Clojure: crawling Hacker News with re-seq

Clojure has this nifty function called re-seq that returns a lazy sequence of successive matches of a pattern in a string. This is really useful for turning any string into a list of data. Let's use it to crawl Hacker News!

(defn get-first-8-posts-from-HN []
  (->> (slurp "")
       (re-seq #"<td class=\"title\"><a href=\"(.*?)\" class=\"storylink\">(.*?)</a>")
       (map (fn [[_ link title]] title))
       (take 8)))

slurp to gets the first page of Hacker News. re-seq matches on the regex pulling out the title of each post.


("UCSF Launches Translational Psychedelic Research (TrPR) Program"
 "Ethereum London Mainnet Announcement"
 "Show HN: Make spaced-repetition flashcards"
 "Show HN: A low power 1U Raspberry Pi cluster server for inexpensive
 "Last Mile Redis"
 "Windows Print Spooler Elevation of Privilege Vulnerability
 "Full Throttle"
 "Google Drive bans distribution of “misleading content”")

Amazing we get the top 8 posts of Hacker News!

We can easily extend this function to find posts on Rust in the first five pages of Hacker News.

(defn get-posts-about-rust-from-HN []
  (->> (map #(do
               (Thread/sleep 50)
               (slurp (str "" %)))
            (range 1 6))
       (apply str)
       (re-seq #"<td class=\"title\"><a href=\"(.*?)\" class=\"storylink\">(.*?)</a>")
       (map (fn [[_ link title]] {:title title :link link}))
       (filter (fn [{:keys [title]}]
                 (re-find #"Rust" title)))))
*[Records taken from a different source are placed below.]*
-- ==== Sys2Proof/Machine/Cache.lean ====
section
/-! DEFINITION. Objects and their granules, the caches, writes at the point of coherence, the undo log, holds that a
write ends, releases and acquires (spec/08_memory.md R165 to R167, spec/10_publication.md R202 to R206,
spec/17_memsys.md R330, R331, R341, R342, R348, R352). -/

namespace Sys2Proof.Machine

/-! ### Granules and objects -/

def tagData : Nat := 0
def tagReference : Nat := 1
def tagHeader : Nat := 2
def tagPoison : Nat := 3

/-- The tag of the granule at a frame address (R202). -/
def granTag (s : State) (a : Nat) : Nat := getD tagData s.gtags (a / 8)

/-- A granule is written with a tag: an uncorrectable error that it held is gone. -/
def setGranTag (s : State) (a t : Nat) : State :=
  { s with gtags := setD tagData s.gtags (a / 8) t, faulty := s.faulty.filter (· != a / 8) }

/-- Does a granule hold an uncorrectable error that its stack has not found yet (R158, R208)? It counts for every read
of the
granule, also for one that a cache serves: the model's choice (log 43). -/
def isFaulty (s : State) (a : Nat) : Bool := s.faulty.contains (a / 8)

/-- Is a read of a granule poisoned (R158): it is tagged poison, or holds an uncorrectable error? -/
def isPoison (s : State) (a : Nat) : Bool := granTag s a == tagPoison || isFaulty s a

/-- The states of an object (R204). -/
def objPrivate : Nat := 0
def objPublishing : Nat := 1
def objPublished : Nat := 2
def objFrozen : Nat := 3

/-- An object: its header's frame address and the header word (R204). -/
structure Obj where
  hdr : Nat
  head : Word

def Obj.len (o : Obj) : Nat := bits o.head 23 0
def Obj.owner (o : Obj) : Nat := bits o.head 43 24
def Obj.state (o : Obj) : Nat := bits o.head 45 44

/-- The object whose header stands at a frame address of a page. -/
def objAt (s : State) (p : Page) (a : Nat) : Obj := ⟨a, currentWord s p a⟩

/-- The object a granule lies in (R203): the last header of the page at or before it, when it reaches that far. -/
def objectOf (s : State) (p : Page) (a : Nat) : Option Obj :=
  let hs := s.gtags.filter (fun e => e.2 == tagHeader && decide (p.frame / 8 ≤ e.1) && decide (e.1 ≤ a / 8))
  match hs.getLast? with
  | some e =>
    let o := objAt s p (e.1 * 8)
    if a / 8 < e.1 + o.len then some o else none
  | none => none

/-- Does a core of a task hold a granule as PRIVATE or FROZEN (R165)? Another task's PRIVATE objects are filled into none of
its caches (R392). A free granule of an OBJECT page is of neither kind that R165 names: the model holds it as shared data
(log 14). -/
def privGranule (s : State) (p : Page) (task a : Nat) : Bool :=
  if p.attr = attrFrozen then true
  else if p.attr = attrObject then
    match objectOf s p a with
    | some o => o.state == objPrivate && o.owner == task
    | none => false
  else false
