-- ==== Sys2Proof/Machine/Lanes.lean ====
section
/-! DEFINITION. What the vector instructions compute on whole registers, given their operands, FMODE and the generator
(spec/07_vector.md). The checks of tags stand in the meanings. -/

namespace Sys2Proof.Machine

/-- elem(x, t, i) (R86). -/
def elem (x : Vec) (t : Tag) (i : Nat) : Nat := (x >>> (i * width t)).toNat % 2 ^ width t

/-- A register from its lanes, lane 0 first (R61). -/
def packLanes (w : Nat) : List Nat → Nat
  | [] => 0
  | x :: xs => x % 2 ^ w + 2 ^ w * packLanes w xs

/-- A register of tag t from its lanes. -/
def vecOf (t : Tag) (xs : List Nat) : Vec := BitVec.ofNat 512 (packLanes (width t) xs)

/-- The result of a vector instruction: the register, its tag, the generator and the flags. -/
structure VRes where
  data : Vec
  tag : Tag
  srg : Word
  flags : Flags
  deriving DecidableEq, Repr

/-- A result that rounds nothing. -/
def plainRes (srg : Word) (t : Tag) (d : Vec) : VRes := ⟨d, t, srg, noFlags⟩

/-- What has been computed of the lanes so far: lanes in reverse order, generator, flags. -/
structure LaneAcc where
  out : List Nat
  srg : Word
  flags : Flags
  deriving DecidableEq, Repr

/-- Lanes 0 to n − 1 in ascending order; each gives its code, its flags and the generator after it. -/
def runLanes (n : Nat) (srg : Word) (f : Nat → Word → Nat × Flags × Word) : LaneAcc :=
  (List.range n).foldl (fun acc i =>
    let r := f i acc.srg
    ⟨r.1 :: acc.out, r.2.2, orFlags acc.flags r.2.1⟩) ⟨[], srg, noFlags⟩

/-- The result register of computed lanes. -/
def lanesRes (t : Tag) (a : LaneAcc) : VRes := ⟨vecOf t a.out.reverse, t, a.srg, a.flags⟩

/-- Round one lane: the generator steps once when the mode is RSTO (R83). -/
def encStep (fm : Word) (rm : RoundMode) (t : Tag) (srg : Word) (v : Val) : Nat × Flags × Word :=
  if rm = .rsto then
    let e := enc fm v t rm (srgBits (srgNext srg))
    (e.1, e.2, srgNext srg)
  else
    let e := enc fm v t rm 0
    (e.1, e.2, srg)

/-- An integer lane as an integer (R86). -/
def laneInt (t : Tag) (x : Nat) : Int := if isSigned t then sx x (width t) else (x : Int)

/-- VADD, VSUB, VMUL (R140). -/
def vArith (fm srg : Word) (t : Tag) (opI : Int → Int → Int) (opV : RoundMode → Val → Val → Val × Flags)
    (a b : Vec) : VRes :=
  lanesRes t (runLanes (lanes t) srg (fun i g =>
    if isInt t then
      (lowBits (width t) (opI (laneInt t (elem a t i)) (laneInt t (elem b t i))), noFlags, g)
    else
      let x := val fm t (elem a t i)
      let y := val fm t (elem b t i)
      let v := opV (fmodeRM fm) x.1 y.1
      let e := encStep fm (fmodeRM fm) t g v.1
      (e.1, orFlags (orFlags x.2 y.2) (orFlags v.2 e.2.1), e.2.2)))

def addOp (rm : RoundMode) (x y : Val) : Val × Flags := addVal rm x y
def subOp (rm : RoundMode) (x y : Val) : Val × Flags := addVal rm x (negVal y)
def mulOp (_ : RoundMode) (x y : Val) : Val × Flags := mulVal x y

/-- One lane of VMIN or VMAX (R141). -/
def pickLane (fm : Word) (t : Tag) (wantMax : Bool) (x y : Nat) : Nat × Flags :=
  if isInt t then
    let i := laneInt t x
    let j := laneInt t y
    (if wantMax then (if i < j then y else x) else (if j < i then y else x), noFlags)
  else
    let v := val fm t x
    let w := val fm t y
    let e := enc fm (pickVal wantMax v.1 w.1) t (fmodeRM fm) 0
    (e.1, orFlags (orFlags v.2 w.2) e.2)

/-- VMIN and VMAX (R141). -/
def vPick (fm srg : Word) (t : Tag) (wantMax : Bool) (a b : Vec) : VRes :=
  lanesRes t (runLanes (lanes t) srg (fun i g =>
    let e := pickLane fm t wantMax (elem a t i) (elem b t i)
    (e.1, e.2, g)))

/-- The shifts (R143). -/
inductive ShiftKind where
  | left | right | arith
  deriving DecidableEq, Repr

/-- log2(width(t)). -/
def log2Width (t : Tag) : Nat := Nat.log2 (width t)

/-- One lane of a shift. -/
def shiftLane (k : ShiftKind) (t : Tag) (x amount : Nat) : Nat :=
  let n := amount % 2 ^ log2Width t
  match k with
  | .left => x * 2 ^ n % 2 ^ width t
  | .right => x / 2 ^ n
  | .arith => lowBits (width t) (sx x (width t) / ((2 ^ n : Nat) : Int))

/-- VSHL, VSHR, VSAR with an amount for each lane. -/
def vShift (srg : Word) (k : ShiftKind) (t : Tag) (a : Vec) (amount : Nat → Nat) : VRes :=
  lanesRes t (runLanes (lanes t) srg (fun i g => (shiftLane k t (elem a t i) (amount i), noFlags, g)))

/-- The relations of the compares (R144). -/
inductive Relation where
  | eq | lt | le
  deriving DecidableEq, Repr

/-- Does the relation hold between two values? -/
def relates (r : Relation) (x y : Val) : Bool :=
  match r with
  | .eq => eqVal x y
  | .lt => ltVal false x y
  | .le => ltVal false x y || eqVal x y

/-- VCEQ, VCLT, VCLE (R144): a MASK. -/
def vCompare (fm srg : Word) (r : Relation) (t : Tag) (a b : Vec) : VRes :=
  lanesRes .mask (runLanes (lanes t) srg (fun i g =>
    let x := val fm t (elem a t i)
    let y := val fm t (elem b t i)
    ((if relates r x.1 y.1 then 1 else 0), orFlags x.2 y.2, g)))

/-- The three fused operations (R145). -/
inductive FusedKind where
  | fma | fms | fnma
  deriving DecidableEq, Repr

/-- The exact value of one fused lane (R145). -/
def fusedVal (k : FusedKind) (rm : RoundMode) (x y z : Val) : Val × Flags :=
  match k with
  | .fma => fmaVal rm x y z
  | .fms => fmaVal rm x y (negVal z)
  | .fnma => fmaVal rm (negVal x) y z

def fusedInt (k : FusedKind) (x y z : Int) : Int :=
  match k with
  | .fma => x * y + z
  | .fms => x * y - z
  | .fnma => z - x * y

/-- One active lane of VFMA, VFMS, VFNMA. -/
def fusedLane (fm : Word) (k : FusedKind) (t : Tag) (g : Word) (x y z : Nat) : Nat × Flags × Word :=
  if isInt t then
    (lowBits (width t) (fusedInt k (laneInt t x) (laneInt t y) (laneInt t z)), noFlags, g)
  else
    let a := val fm t x
    let b := val fm t y
    let c := val fm t z
    let v := fusedVal k (fmodeRM fm) a.1 b.1 c.1
    let e := encStep fm (fmodeRM fm) t g v.1
    (e.1, orFlags (orFlags (orFlags a.2 b.2) c.2) (orFlags v.2 e.2.1), e.2.2)

/-- VFMA, VFMS, VFNMA under the lane mask e0 (R135, R145). -/
def vFused (fm srg e0 : Word) (k : FusedKind) (t : Tag) (a b d : Vec) : VRes :=
  lanesRes t (runLanes (lanes t) srg (fun i g =>
    if bit e0 i then fusedLane fm k t g (elem a t i) (elem b t i) (elem d t i)
    else (elem d t i, noFlags, g)))

/-- Are all of lanes 0 to lanes(t) − 1 active (R135)? -/
def allActive (e0 : Word) (t : Tag) : Bool := (List.range (lanes t)).all (fun i => bit e0 i)

/-- A lane-wise selection of codes under the mask, reading no value. -/
def vMasked (srg e0 : Word) (t : Tag) (src : Nat → Nat) (d : Vec) : VRes :=
  lanesRes t (runLanes (lanes t) srg (fun i g => (if bit e0 i then src i else elem d t i, noFlags, g)))

/-- One lane of VABS or VNEG (R148). -/
def signLane (fm : Word) (t : Tag) (negate : Bool) (x : Nat) : Nat × Flags :=
  if isInt t then
    let i := laneInt t x
    (lowBits (width t) (if negate then -i else if isSigned t && decide (i < 0) then -i else i), noFlags)
  else
    let v := val fm t x
    match v.1 with
    | .nan | .nar => (nanCode t, v.2)
    | .inf neg => (infCode t (if negate then !neg else false), v.2)
    | .fin neg q =>
      if q = 0 then (if t = .dm8 then 0 else signBit t (if negate then !neg else false), v.2)
      else
        let low := x % 2 ^ (width t - 1)
        ((if negate && !neg then 2 ^ (width t - 1) else 0) + low, v.2)

/-- VABS and VNEG under the lane mask (R148). -/
def vSign (fm srg e0 : Word) (t : Tag) (negate : Bool) (a d : Vec) : VRes :=
  lanesRes t (runLanes (lanes t) srg (fun i g =>
    if bit e0 i then
      let e := signLane fm t negate (elem a t i)
      (e.1, e.2, g)
    else (elem d t i, noFlags, g)))

/-- VBCST (R150). -/
def vBroadcast (srg : Word) (t : Tag) (a : Word) : VRes :=
  if t = .mask then plainRes srg .mask (BitVec.setWidth 512 a)
  else lanesRes t (runLanes (lanes t) srg (fun _ g => (a.toNat % 2 ^ width t, noFlags, g)))

/-- The bits that a register of a tag is written with: bits 511:64 of a MASK stay zero (R70, R142). -/
def tagBits (t : Tag) (v : Vec) : Vec := if t = .mask then BitVec.setWidth 512 (BitVec.setWidth 64 v) else v

/-- VRETAG (R151). -/
def vRetag (srg : Word) (t : Tag) (a : Vec) : VRes :=
  plainRes srg t (tagBits t a)

/-- VCVT (R152). -/
def vConvert (fm srg : Word) (rm : RoundMode) (s t : Tag) (a : Vec) : VRes :=
  let n := min (lanes s) (lanes t)
  lanesRes t (runLanes (lanes t) srg (fun i g =>
    if i < n then
      let x := val fm s (elem a s i)
      let e := encStep fm rm t g x.1
      (e.1, orFlags x.2 e.2.1, e.2.2)
    else (0, noFlags, g)))

/-- The reduction of lanes 0 to n − 1 (R153): op 0 add, 1 min, 2 max. -/
def reduceLanes (fm : Word) (op n : Nat) (t : Tag) (a : Vec) (g : Word) : Nat × Flags × Word :=
  let xs := (List.range n).map (fun i => elem a t i)
  if op = 0 then
    if isInt t then (lowBits (width t) ((xs.map (laneInt t)).foldl (· + ·) 0), noFlags, g)
    else
      let vs := xs.map (val fm t)
      let s := sumVal (fmodeRM fm) (vs.foldl (fun acc v => sumAdd acc v.1) sumStart)
      let e := encStep fm (fmodeRM fm) t g s.1
      (e.1, orFlags (vs.foldl (fun f v => orFlags f v.2) s.2) e.2.1, e.2.2)
  else
    match xs with
    | [] => (0, noFlags, g)
    | x :: rest =>
      if isInt t then
        (rest.foldl (fun best y => (pickLane fm t (op == 2) best y).1) x, noFlags, g)
      else
        let v := rest.foldl (fun best y => pickVal (op == 2) best (val fm t y).1) (val fm t x).1
        let e := enc fm v t (fmodeRM fm) 0
        (e.1, orFlags (xs.foldl (fun f y => orFlags f (val fm t y).2) noFlags) e.2, g)

/-- VRED (R153). -/
def vReduce (fm srg : Word) (op : Nat) (t : Tag) (a : Vec) : VRes :=
  let r := reduceLanes fm op (lanes t) t a srg
  ⟨vecOf t [r.1], t, r.2.2, r.2.1⟩

/-- VSCAN (R154). -/
def vScan (fm srg : Word) (op : Nat) (t : Tag) (a : Vec) : VRes :=
  lanesRes t (runLanes (lanes t) srg (fun i g => reduceLanes fm op (i + 1) t a g))

end Sys2Proof.Machine
end

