-- ==== Sys2Proof/Machine/Stash.lean ====
section
/-! DEFINITION. Stash ways, stash mappings and the tile table (spec/08_memory.md R168 to R177). -/

namespace Sys2Proof.Machine

/-! ### RESIZE (R169) -/

/-- Do n bytes from o on meet the ways lo to hi − 1? -/
def meetsWays (o n lo hi : Nat) : Bool := decide (n ≠ 0) && decide (o < hi * wayBytes) && decide (lo * wayBytes < o + n)

/-- Does a tile lie in the ways? -/
def tileInWays (t : Tile) (lo hi : Nat) : Bool := meetsWays (tileStart t) t.size lo hi

/-- Does a job's access cover one of the ways (R237)? -/
def jobInWays (j : Job) (lo hi : Nat) : Bool := tileInWays j.tileA lo hi || tileInWays j.tileB lo hi

/-- Has a context an outstanding load through a mapping that lies in the ways? -/
def loadInWays (c : LCore) (x : Ctx) (lo hi : Nat) : Bool :=
  x.loads.any (fun l => match mappingOf c l.addr with
    | some m => meetsWays m.off m.len lo hi
    | none => false)

/-- What RESIZE waits for (R169, R237). -/
def resizeBusy (s : State) (lc lo hi : Nat) (shrinks : Bool) : Bool :=
  let c := coreOf s lc
  c.tiles.any (fun e => moving e.2 && tileInWays e.2 lo hi) ||
    c.ctxs.any (fun e => loadInWays c e.2 lo hi) ||
    (shrinks && (yardOf s (yardNum c.phys)).jobs.any (fun j => j.lc == lc && jobInWays j lo hi))

/-- The mappings with a byte in the ways. -/
def mapsInWays (c : LCore) (lo hi : Nat) : List Mapping := c.maps.filter (fun m => meetsWays m.off m.len lo hi)

/-- The ways most a RESIZE gives (R168, R169). -/
def mostWays (s : State) : Nat := if foldable s s.cur.1 then 7 else 14

/-- The stash after RESIZE (R169). -/
def resized (c : LCore) (n : Nat) : LCore :=
  { c with
    ways := n
    stash := c.stash.filter (fun e => decide (e.1 < min n c.ways * wayBytes))
    maps := c.maps.filter (fun m => !meetsWays m.off m.len n c.ways)
    tiles := c.tiles.filter (fun e => !tileInWays e.2 n c.ways)
    resizing := none }

/-- The writes that bring every dirty byte of a mapping's lines to the MSC: those of the mapping, and those that the die's
second-level cache holds (R171). -/
def unmapWrites (s : State) (lc c : Nat) (m : Mapping) : List WriteReq :=
  (List.range (m.len / 128)).filterMap (fun i =>
    let w : WriteReq := ⟨lc, c, .msc, none, lineKey (asidOf s lc) (m.addr + 128 * i), fullMask, none⟩
    if dirtyMask (outLine s w default) = 0 then none else some w)

/-- RESIZE is under way: accesses of other contexts to the ways wait behind it. -/
def startResize (s : State) (lo hi : Nat) : State :=
  modCore s s.cur.1 (fun c => { c with resizing := some (s.cur.2, lo, hi) })

/-- Another context's RESIZE is under way. -/
def otherResize (s : State) : Bool := (myCore s).resizing.isSome && !resizes (myCore s) s.cur.2

/-- RESIZE (R169). On growth the cache gives up the ways it loses. -/
def execResize (d : F6) (a : Opnd) (s : State) : Res :=
  issue ⟨[a], some d.toNat, [], []⟩ s (fun t =>
    let n := min (valB t a).toNat (mostWays t)
    let w := (myCore t).ways
    if otherResize t then waitBegun t 0
    else if resizeBusy t t.cur.1 (min n w) (max n w) (decide (n < w)) || writesOut t t.cur.1 t.cur.2 then
      waitStage (startResize t (min n w) (max n w)) 0 .sent
    else
      let ws := (mapsInWays (myCore t) n w).flatMap (unmapWrites t t.cur.1 t.cur.2)
      if ws.isEmpty then
        finish ⟨[a], some d.toNat, [], []⟩ long
          (modCore (trimL1 t t.cur.1 (waysLines n)) t.cur.1 (fun c => resized c n)) (word n)
      else waitStage (startResize { t with writes := t.writes ++ ws } (min n w) (max n w)) 0 .sent)

/-! ### SMAP and SUNMAP (R170, R171) -/

/-- Do two ranges overlap? -/
def overlaps (a n b m : Nat) : Bool := decide (a < b + m) && decide (b < a + n)

/-- The pages' first addresses of a range, the range's own first address among them. -/
def pagesOf (a n : Nat) : List Nat :=
  (List.range ((a % 65536 + n + 65535) / 65536)).map (fun i => max a (a / 65536 * 65536 + i * 65536))

/-- What a page check of SMAP answers. -/
inductive PageCheck where
  | fine
  | denied
  | parks (entry : Word)
  deriving DecidableEq, Repr

/-- May a page be mapped into the stash (R170)? -/
def mappable (s : State) (va : Nat) : PageCheck :=
  if !canonicalVa va || (debugWindow s s.cur.1 va).isSome then .denied
  else match translate s (asidOf s s.cur.1) va with
    | .ok p => if p.aliased || p.attr == attrObject then .denied else .fine
    | .fail e => .parks e

/-- The first page of a range that is not fine. -/
def firstBad (s : State) (a n : Nat) : Option (Nat × PageCheck) :=
  (pagesOf a n).findSome? (fun va => if mappable s va = .fine then none else some (va, mappable s va))

/-- The stash side of the PROTECT conditions of SMAP (R170). -/
def stashDenies (c : LCore) (vo n : Nat) : Bool :=
  let o := vo - windowBase
  !inWindow vo || decide (c.ways * wayBytes < o + n) || c.maps.any (fun m => overlaps m.off m.len o n) ||
    c.tiles.any (fun e => meetsTile e.2 o n) || decide (16 ≤ c.maps.length)

/-- The global side: another mapping, or the stash window (R170). -/
def globalDenies (c : LCore) (va n : Nat) : Bool :=
  c.maps.any (fun m => overlaps m.addr m.len va n) || decide (windowBase < va + n)

/-- A core's own lines of a range leave its first-level cache, which the mapping takes the place of; their dirty bytes go
to the second-level cache, from which the mapping fills. R170 does not say what becomes of such lines at SMAP: that they are
evicted is the model's choice (log 43). -/
def dropRange (s : State) (lc va n : Nat) : State :=
  let lo := lineKey (asidOf s lc) va
  ((keys (coreOf s lc).l1).filter (fun k => decide (lo ≤ k) && decide (k < lo + n / 128))).foldl
    (fun t k => evictL1 t lc k) s

/-- The translations of a range's pages cost their walks (R338). -/
def heatPages (s : State) (a n : Nat) : State := (pagesOf a n).foldl (fun t x => heatLookup t (asidOf t t.cur.1) x) s

/-- SMAP (R170). A page whose translation fails replays it as a load does (R159): in a task with a STRICT range that
ends the
task, though R285 does not name SMAP's check among the accesses (log 43). -/
def execSmap (o a : F6) (b : Opnd) (s : State) : Res :=
  let names : Names := ⟨[.s o, .s a, b], none, [], []⟩
  issue names s (fun t =>
    let vo := (valS t o).toNat
    let va := (valS t a).toNat
    let n := (valB t b).toNat
    if vo % 128 ≠ 0 then trapAddr t causeMisaligned vo
    else if va % 128 ≠ 0 ∨ n % 128 ≠ 0 ∨ n = 0 then trapAddr t causeMisaligned va
    else if stashDenies (myCore t) vo n then trapAddr t causeProtect vo
    else if globalDenies (myCore t) va n then trapAddr t causeProtect va
    else match firstBad t va n with
      | some (x, .parks e) => parkMine t x e
      | some (x, _) => trapAddr (heatLookup t (asidOf t t.cur.1) x) causeProtect x
      | none =>
        finish names long (modCore (dropRange (heatPages t va n) t.cur.1 va n) t.cur.1 (fun c =>
          { c with maps := c.maps ++ [⟨vo - windowBase, va, n, [], []⟩] })) 0#64)

/-- The mapping that begins at a window address. -/
def mapAt (c : LCore) (vo : Nat) : Option Mapping :=
  c.maps.find? (fun m => inWindow vo && m.off == vo - windowBase)

/-- SUNMAP (R171), a release at PKG of the mapping's lines: it waits for the context's earlier accesses (R167), their dirty
bytes reach the MSC, then the entry is freed. -/
def execSunmap (o : F6) (s : State) : Res :=
  let names : Names := ⟨[.s o], none, [], []⟩
  issue names s (fun t =>
    match mapAt (myCore t) (valS t o).toNat with
    | none => trapAddr t causeProtect (valS t o).toNat
    | some m =>
      if !accessesDone (me t) || writesOut t t.cur.1 t.cur.2 then waitBegun t (repliesWait t 0)
      else
        let ws := unmapWrites t t.cur.1 t.cur.2 m
        if ws.isEmpty then
          finish names long (modCore t t.cur.1 (fun c => { c with maps := c.maps.filter (fun k => k.off != m.off) })) 0#64
        else waitStage { t with writes := t.writes ++ ws } 0 .sent)

/-! ### Tiles (R172, R176, R177) -/

/-- The number of a tile's state (R172). -/
def TileState.code : TileState → Nat
  | .empty => 0
  | .filling => 1
  | .ready => 2
  | .draining => 3

/-- A tile-table entry as a word (R172). -/
def tileWord (t : Tile) : Word :=
  word (t.wm % 2 ^ 20 * 2 ^ 44 + t.size % 2 ^ 20 * 2 ^ 24 + t.base % 2 ^ 13 * 2 ^ 11 + t.tag.code * 128 + t.state.code)

/-- Why TDEF traps with PROTECT (R176). -/
def tdefDenies (c : LCore) (t va n : Nat) : Bool :=
  let o := va - windowBase
  !inWindow va || decide (o % 64 ≠ 0) || decide (n = 0) || decide (c.ways * wayBytes < o + n) ||
    c.tiles.any (fun e => e.1 != t && meetsTile e.2 o n) || c.maps.any (fun m => overlaps m.off m.len o n)

/-- TDEF with a tag (R176). -/
def tdef (tag : Tag) (t a : F6) (b : Opnd) (s : State) : Res :=
  let names : Names := ⟨[.s a, b], none, [], []⟩
  issue names s (fun u =>
    let va := (valS u a).toNat
    let n := (valB u b).toNat
    if moving (tileOf (myCore u) t.toNat) then trap u causeTile
    else if tdefDenies (myCore u) t.toNat va n then trapAddr u causeProtect va
    else finish names long (modCore u u.cur.1 (fun c =>
      setTile c t.toNat ⟨n, n, (va - windowBase) / 64, tag, .ready⟩)) 0#64)

def execTdefRaw (t a : F6) (b : Opnd) (s : State) : Res := tdef .raw t a b s
def execTdefI8 (t a : F6) (b : Opnd) (s : State) : Res := tdef .i8 t a b s
def execTdefI16 (t a : F6) (b : Opnd) (s : State) : Res := tdef .i16 t a b s
def execTdefI32 (t a : F6) (b : Opnd) (s : State) : Res := tdef .i32 t a b s
def execTdefN8 (t a : F6) (b : Opnd) (s : State) : Res := tdef .n8 t a b s
def execTdefN16 (t a : F6) (b : Opnd) (s : State) : Res := tdef .n16 t a b s
def execTdefN32 (t a : F6) (b : Opnd) (s : State) : Res := tdef .n32 t a b s
def execTdefFp16 (t a : F6) (b : Opnd) (s : State) : Res := tdef .fp16 t a b s
def execTdefBf16 (t a : F6) (b : Opnd) (s : State) : Res := tdef .bf16 t a b s
def execTdefFp32 (t a : F6) (b : Opnd) (s : State) : Res := tdef .fp32 t a b s
def execTdefDm8 (t a : F6) (b : Opnd) (s : State) : Res := tdef .dm8 t a b s
def execTdefMask (t a : F6) (b : Opnd) (s : State) : Res := tdef .mask t a b s

/-- TSTAT (R177). -/
def execTstat (d t : F6) (s : State) : Res :=
  issue ⟨[], some d.toNat, [], []⟩ s (fun u =>
    finish ⟨[], some d.toNat, [], []⟩ long u (tileWord (tileOf (myCore u) t.toNat)))

/-- TWAIT (R177). -/
def execTwait (t : F6) (s : State) : Res :=
  if moving (tileOf (myCore s) t.toNat) then waitAt s 4 else finish ⟨[], none, [], []⟩ long s 0#64

/-- TFREE (R177). -/
def execTfree (t : F6) (s : State) : Res :=
  if moving (tileOf (myCore s) t.toNat) then trap s causeTile
  else finish ⟨[], none, [], []⟩ long (modCore s s.cur.1 (fun c => setTile c t.toNat Tile.reset)) 0#64

end Sys2Proof.Machine
end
Request the first 5 pages and then filter the results. Simple.


({:title "Is Rust Used Safely by Software Developers?",
  :link ""})

We can even open the first post in our default web browser.

(->> (get-posts-about-rust-from-HN)

Opens post in default browser.

How's that for automation!

In this post we've seen how to use slurp and re-seq to write a quick and simple web crawler.